Male and female rats show different patterns of kidney gene expression throughout their lives

Male and female rats show different patterns of kidney gene expression throughout their lives, a study in the open access journal Biology of Sex Differences reveals. The finding could help explain some of the gender differences observed in human renal disease, and lead to improved biomarkers of kidney function. 

Our kidneys play many important physiological roles. They filter waste products from the blood, produce urine, regulate blood pressure and make hormones. It's accepted that men and women experience renal disease differently - sex differences have been spotted in acute, chronic and diabetic kidney disease and in response to renal toxins - but the mechanisms responsible for these differences are unclear.

James C. Fuscoe and colleagues at the National Center for Toxicological Research, USFDA, Jefferson, AR studied gene expression  in the kidneys of male and female rats from 2 weeks to 2 years old, and identified over 800 genes that were expressed at different levels between the sexes.
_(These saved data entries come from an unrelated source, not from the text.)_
-- ==== Sys2Proof/Certificates/Slice0/Obligations.lean ====
section
/-! DEFINITION. The statements for the provers, each from a numbered rule of the spec. -/

open Sys2Proof Sys2Proof.Machine

/-! ## Reset, the step, the handshake -/

/-- R42 (every row but the ROMs), R251: the state after reset. -/
def Obligations.ResetStateHoldsTheStatedValues : Prop :=
  (∀ x y : Coord, laneAt State.reset.lanes x y = 0#64) ∧
  (∀ i, i < 200 → readByte State.reset.lanes i = some 0#8) ∧
  State.reset.phase = .idle ∧ State.reset.busy = false ∧ State.reset.round = 0#5 ∧ State.reset.pos = 0#8 ∧
  State.reset.errcode = .none ∧ State.reset.result = 0#64 ∧ State.reset.status = 0#32 ∧
  State.reset.cmdReady = true ∧ State.reset.pc = 0

/-- R250: a step with `rst = 1`, in any state, whatever the engine or a command would have done. -/
def Obligations.ResetStepRestoresEveryRegister : Prop :=
  ∀ (s : State) (rest : List HostMove), s.host = .reset :: rest →
    s.cmdReady = false ∧
    step s = .next
      { lanes := Vector.replicate 25 0#64, phase := .idle, busy := false, round := 0#5, pos := 0#8,
        errcode := .none, result := 0#64, pc := 0, host := rest }

/-- R80, R24: an accepted word that decodes to `i` advances pc and runs `i`; a word that is ILLEGAL raises ILLEGAL outside the ERROR
phase and has no effect in it. -/
def Obligations.StepRunsTheDecodedCommand : Prop :=
  ∀ (s : State) (w : CmdWord) (d : DataWord) (rest : List HostMove), Accepts s ⟨w, d⟩ rest →
    (∀ i, decode w d = .ok i → step s = exec i { s with pc := s.pc + 1, host := rest }) ∧
    (∀ e, decode w d = .error e → s.phase ≠ .error →
      step s = .next { s with phase := .error, errcode := .illegal, pc := s.pc + 1, host := rest }) ∧
    (∀ e, decode w d = .error e → s.phase = .error → step s = .next { s with pc := s.pc + 1, host := rest })

/-- R227: the one event of a step, in its priority. -/
def Obligations.StepEventsFollowThePriority : Prop :=
  ∀ s : State,
    (∀ rest, s.host = .reset :: rest → step s = .next { State.reset with host := rest }) ∧
    (s.rst = false → s.busy = true → ∃ rest, step s = engineStep { s with host := rest }) ∧
    (∀ c rest, s.host = .command c :: rest → s.busy = false → step s = accept c rest s) ∧
    (∀ rest, s.host = .wait :: rest → s.busy = false → step s = .next { s with host := rest }) ∧
    (s.host = [] → s.busy = false → step s = .next s)

/-- R33: `cmd_ready` is NOT BUSY outside reset and 0 in it; a command is accepted exactly when it is presented and `cmd_ready = 1`. -/
def Obligations.CommandIsAcceptedExactlyWhenReady : Prop :=
  ∀ s : State,
    (s.rst = false → s.cmdReady = !s.busy) ∧ (s.rst = true → s.cmdReady = false) ∧
    (∀ c rest, s.host = .command c :: rest →
      ((∃ rest', eventOf s = .accept c rest') ↔ s.cmdReady = true)) ∧
    (∀ c rest, eventOf s = .accept c rest → s.cmdReady = true ∧ s.host = .command c :: rest)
The findings help to explain what's happening at the molecular level, inside the kidney, as the rats age. Many of the differentially expressed genes were involved in pathways linked to renal injury, drug metabolism, and immune cell and inflammatory responses.

Expression levels of many of these genes also varied across the lifecycle. 'Middle-aged' females expressed higher levels of genes involved in xenobiotic metabolism and endocrine function, whilst males of the same age expressed higher levels of genes related to oxidative stress and renal cell death. So together, the findings may help explain some of the gender differences seen in human patients.

There are currently half a dozen urinary biomarkers of kidney injury qualified by the FDA. Dramatic sex differences were also spotted in the expression of genes encoding these biomarker proteins, a finding that should be taken into account as current biomarkers are used, and new biomarkers are developed.